Another need is for consistent definitions for event time-stamps. This includes but is not limited to: arrival, time of care initiation, timing-to-testing measures, time to treatment measures, time of disposition decision for a patient, and achievement of the planned disposition destination (home, transfer, observation or admission). Organizations like the EDOSG, the EDBA, the Emergency Nurses Association (ENA), The Joint Commission and Center for Medicare and Medicaid Services (CMS) have existing time stamp definitions. However, there is marked variability in the definition and measurement of these important process metrics. Given that these measures are becoming increasing reportable, consistency within the practice of emergency medicine is essential.
2. Robust Outcomes Measures
The importance of studying operational processes from an administrative perspective is established. However, the clinical relevance of this work is often lacking. In addition, using clinical outcomes as the primary outcome measure in the ED setting is challenging. The relatively short interval of ED care makes it difficult to determine what effect ED care has had on an individual or groups overall health care course, immediately or long term. For lower acuity diseases (e.g., upper respiratory tract infection), relevant clinical outcomes may not be defined. In addition, clinical outcomes may not be known for a long period of time, limiting their utility to the improvement processes. This explains the use of process measures as outcomes, which are more easily measured, but their correlation with clinical outcomes may be low.20 Furthermore, process measures may not provide comprehensive information about the setting they describe. For example, ED length of stay (LOS) is a common surrogate outcome for ED operations analyses tied to quality of care and patient satisfaction. However, it is not sufficient to understand optimal resource use, process implementation or how to enhance patient outcomes.
One contributing factor is that methods for measuring clinical outcomes depend on the study goals. Whether the patients, providers, payers or hospital administrators are the focus may influence which outcome measures are most important. Outcome measures can include measures of: patient experience, short-term mortality after ED discharge, medical errors and adverse events, provider or ED diagnostic accuracy, longer-term mortality or morbidity for time-critical illnesses (including the recurrent need for unscheduled care). While a patient focus will always be a key in defining outcomes, impactful ED operations research should consider multiple stakeholder viewpoints.
3. Multi-Site Studies
A limitation of many ED operations research studies and data sets is that they are either single site/system studies or analyses of aggregated data extrapolated from limited ED samples. An example of the latter is the Hospital Compare database, maintained by CMS,21 where many hospitals have too small of a sample to create reliable performance comparisons. More granular and consistently measured data are needed to perform quality research that can inform general practice and account for variability. In the era of electronic health records, this is achievable. However, the networking of diverse information system platforms is a challenge. Real-time data reporting and cross-institutional data sharing are needed to develop databases robust enough to inform clinical care and operations improvement. Developing these systems requires both government and ED information system vendor participation.

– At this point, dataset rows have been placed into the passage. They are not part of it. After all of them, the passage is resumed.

-- ==== Sys2Proof/Machine/Loft.lean ====
section
/-!
DEFINITION. The Loft (spec/24, R546 to R552): words, the write queue, wear, and what each persisted or failed word means to
the operation that waits for it.
-/

namespace Sys2Proof.Machine

/-- Window offset of the Loft (R547). -/
def loftBase : Nat := 0x30000000

/-- A word of the Loft. -/
def State.loftWord (s : State) (w : Nat) : DWord := BitVec.ofNat 64 (s.ldLE (loftBase + 8 * w) 8)

/-- The Loft word that holds a channel's ASN reservation (R547). -/
def loftResvWord (n : Nat) : Nat := (0x5000 + 16 * n) / 8

/-- The Loft word that holds a channel's inbound PN block mark (R547). -/
def loftPnWord (n : Nat) : Nat := (0x5000 + 16 * n + 8) / 8

/-- The Loft word of ring slot k of a channel-direction (R547). -/
def loftRingWord (n d k : Nat) : Nat := (0x8000 + 128 * n + 64 * d + 8 * k) / 8

/-- First word of blob area a of a channel (R547). -/
def loftBlobWord (n a : Nat) : Nat := (0x18000 + 128 * n + 64 * a) / 8

/-- First word of the generation ring (R547). -/
def loftGenWord (g : Nat) : Nat := 5 + g % 8

/-- Offset of the word that holds the watermark of a mailbox (R547). -/
def loftWmWord (m : Nat) : Nat := 0x68 / 8 + m

/-- May any requester but the Tack room see this Loft offset? The KEK, pairing and blob areas and the wrapped seed read as
zeros (R548). -/
def loftHidden (o : Nat) : Bool :=
  (0x1A20 ≤ o && o < 0x1A48) || (0x3000 ≤ o && o < 0x3400) || (0x3400 ≤ o && o < 0x4400) || (0x18000 ≤ o && o < 0x28000)

/-- May the token holder write this Loft offset through the window? The words written by the lead Yardmaster (R547, R548). -/
def loftLeadWord (o : Nat) : Bool :=
  (0x20 ≤ o && o < 0xE8) || (0x1A48 ≤ o && o < 0x1A50 + 4064)

/-- The wear registers follow the counters (R551): the selected word and the highest. -/
def wearRefresh (w : Nat) (s : State) : State :=
  let c := tblGet 0 w s.wear
  let s := if (s.rd64 LOFT_WEAR_MAX_LO).toNat < c then
      (s.wr64 LOFT_WEAR_MAX_LO (BitVec.ofNat 64 c)).setF LOFT_WEAR_MAX_IDX_MAX_IDX w
    else s
  s.wr64 LOFT_WEAR_LO (BitVec.ofNat 64 (tblGet 0 (s.getF LOFT_WEAR_SEL_INDEX) s.wear))

/-- One programming of a word wears it; at 80% of its endurance the device warns once for the word (R551). -/
def wearOne (w : Nat) (s : State) : State :=
  let c := tblGet 0 w s.wear + 1
  let s := wearRefresh w { s with wear := tblSet 0 w c s.wear }
  if c ≥ 32000000000 && !s.loftWarned.contains w then
    let s : State := { s with loftWarned := w :: s.loftWarned }
    (s.setF LOFT_STAT_WARN 1).report 0x15 0x0E01 noPath (8 * w)
  else s

/-- Wear of several programmings. -/
def wearMany : Nat → Nat → State → State
  | 0, _, s => s
  | n + 1, w, s => wearMany n w (wearOne w s)

/-- A word programmed and verified within one step (R549). -/
def loftProgram (w : Nat) (v : DWord) (s : State) : State :=
  let s := wearOne w (s.stLE (loftBase + 8 * w) 8 v.toNat)
  { s with loftBad := s.loftBad.filter (· ≠ w) }

/-- Bytes programmed at a Loft offset, a whole word at a time; bytes of a word that are not given keep their values (R548). -/
def loftStoreWords (w : Nat) : Nat → List Byte → State → State
  | 0, _, s => s
  | n + 1, l, s =>
    let old := s.bytes (loftBase + 8 * w) 8
    let v := leVal (l.take 8 ++ old.drop (min 8 l.length))
    loftStoreWords (w + 1) n (l.drop 8) (loftProgram w (BitVec.ofNat 64 v) s)

/-- Bytes programmed from a word-aligned Loft offset. -/
def loftStore (o : Nat) (l : List Byte) (s : State) : State := loftStoreWords (o / 8) ((l.length + 7) / 8) l s

/-- Bytes of the Loft as the Tack room reads them. -/
def State.loftBytes (s : State) (o n : Nat) : List Byte := s.bytes (loftBase + o) n

/-- A word enters the write queue (R549). -/
def loftEnqueue (w : Nat) (v : DWord) (urgent : Bool) (wait : LoftWait) (s : State) : State :=
  let s : State := { s with loftQ := s.loftQ ++ [{ word := w, value := v, urgent := urgent, wait := wait }] }
  s.setF LOFT_STAT_QUEUE (min s.loftQ.length 64)

/-- The next word the Loft programs: the oldest urgent one, else the oldest (R238, R549). -/
def loftNext (q : List LoftWrite) : Option (LoftWrite × List LoftWrite) :=
  match q.findIdx? (·.urgent) with
  | some i => q[i]?.map (fun e => (e, q.eraseIdx i))
  | none => match q with
    | [] => none
    | e :: r => some (e, r)

/-- The channel record beside a Stall. -/
def State.chan (s : State) (n : Nat) : Chan := tblGet Chan.reset n s.chans

/-- The state with a channel record changed. -/
def State.modChan (s : State) (n : Nat) (f : Chan → Chan) : State :=
  { s with chans := tblSet Chan.reset n (f (s.chan n)) s.chans }

/-- The switch of a direction, 0 outbound, 1 inbound. -/
def Chan.sw (c : Chan) (d : Nat) : Option Switch := if d = 0 then c.swOut else c.swIn

/-- The channel with the switch of a direction replaced. -/
def Chan.setSw (c : Chan) (d : Nat) (w : Option Switch) : Chan :=
  if d = 0 then { c with swOut := w } else { c with swIn := w }

/-- A word has persisted: what waited for it goes on (R238, R241, R242). -/
def loftPersisted (x : LoftWait) (s : State) : State :=
  match x with
  | .mark n d e =>
    s.modChan n (fun c => match c.sw d with
      | some w => if w.epoch = e then c.setSw d (some { w with markDone := true }) else c
      | none => c)
  | .resv n m =>
    (s.modChan n (fun c => { c with resvM := m, resvBusy := false })).wr64 (CH_OUT_ASN_RESV_LO n)
      (BitVec.ofNat 64 ((s.loftWord (loftResvWord n)).toNat))
  | .pnMark n b => s.modChan n (fun c => { c with pnMark := b, pnBusy := false })
  | .plain => s

/-- A word has failed: every operation that waits for it treats it as not persisted; a reservation or PN block mark is
written again (R550). -/
def loftFailed (e : LoftWrite) (s : State) : State :=
  match e.wait with
  | .resv _ _ => loftEnqueue e.word e.value true e.wait s
  | .pnMark _ _ => loftEnqueue e.word e.value true e.wait s
  | .mark _ _ _ => s
  | .plain => s

/-- LOFT_BUDGET_REFILL (R552): one second's words enter the bucket, and the words written in the last second are shown. -/
def execLoftBudgetRefill (s : State) : Host.Outcome State Fault Refusal :=
  let r := s.getF LOFT_BUDGET_CFG_RATE
  .next ((s.setF LOFT_BUDGET_CFG_TOKENS (min (s.getF LOFT_BUDGET_CFG_TOKENS + r) (60 * r))).setF LOFT_CNT_YFI_1S 0)

/-- The rate r of LOFT_BUDGET (R552): 0 is taken as 1, above 100 as 100. -/
def loftRate (r : Nat) : Nat := if r = 0 then 1 else min r 100

/-- The bucket after the rate changes: words above the new capacity are removed (R552). -/
def loftSetRate (r : Nat) (s : State) : State :=
  let r := loftRate r
  (s.setF LOFT_BUDGET_CFG_RATE r).setF LOFT_BUDGET_CFG_TOKENS (min (s.getF LOFT_BUDGET_CFG_TOKENS) (60 * r))

/-- Words of the budget taken by a command that commits; none where the bucket does not hold them (R552). -/
def loftTake (n : Nat) (s : State) : Option State :=
  let t := s.getF LOFT_BUDGET_CFG_TOKENS
  if n ≤ t then some ((s.setF LOFT_BUDGET_CFG_TOKENS (t - n)).setF LOFT_CNT_YFI_1S (s.getF LOFT_CNT_YFI_1S + n))
  else none

/-- A command refused with BUDGET is counted (LOFT_CNT). -/
def budgetSeen (st : Nat) (s : State) : State := if st = 0x0B then s.cntSat LOFT_CNT_REFUSED 1 else s

/-- The mark of an epoch (R238). -/
def markWord (epoch : Nat) (b : Beat) : DWord := BitVec.ofNat 64 (epoch * 2 ^ 32 + b.toNat % 2 ^ 32)

/-- Issue of an epoch mark (R238): ring slot n mod 8, ahead of every other write. -/
def issueMark (n d epoch : Nat) (b : Beat) (s : State) : State :=
  loftEnqueue (loftRingWord n d (epoch % 8)) (markWord epoch b) true (.mark n d epoch) s

/-- `a` is later than `b` by serial comparison with a window of 2^31 (R233). -/
def serialLater (a b : Nat) : Bool := decide (0 < (a + 2 ^ 32 - b) % 2 ^ 32) && decide ((a + 2 ^ 32 - b) % 2 ^ 32 < 2 ^ 31)

/-- The later of two epochs, where there are any. -/
def laterEpoch (a b : Option Nat) : Option Nat :=
  match a, b with
  | none, x => x
  | x, none => x
  | some x, some y => if serialLater y x then some y else some x

/-- The last epoch a ring names (R240, R550): the latest mark among its readable slots; a slot never written reads 0 and is
taken as absent, as is an uncorrectable one, which puts the next number 8 above. -/
def ringLast (s : State) (n d : Nat) : Option Nat :=
  let slots := (List.range 8).map (fun k => (loftRingWord n d k, s.loftWord (loftRingWord n d k)))
  let good := slots.filter (fun e => e.2 ≠ 0 && !s.loftBad.contains e.1)
  let m := good.foldl (fun a e => laterEpoch a (some (e.2.toNat / 2 ^ 32))) none
  if slots.any (fun e => s.loftBad.contains e.1) then some (((m.getD 0) + 7) % 2 ^ 32) else m

end Sys2Proof.Machine
end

4. The Value of Qualitative Methods
Quantitative methods are the standard for clinical research. However, qualitative methods add value by helping us understand the complex social processes driving the demand and utilization of ED services. They provide techniques to understand how the culture within an institution drives variation in ED operation, flow, the quality of care and consistency of practice. Qualitative scientific methods can help explore the social, community and organizational context of healthcare delivery that influence patient engagement, organizational performance, and quality of care delivered at the patient and population level. Given the participant complexity of healthcare, qualitative methods can direct the structure and focus of quantitative research. We recommend increased use of mixed-methods research, which combines qualitative and quantitative data to answer research questions. Within emergency care, mixed methods research has been used to improve the care of patients with ST elevation myocardial infarction (STEMI).22 Further use to elucidate the human behavioral, cultural and social forces driving care efficiency, inefficiency and degree of deviation from best practice is an option.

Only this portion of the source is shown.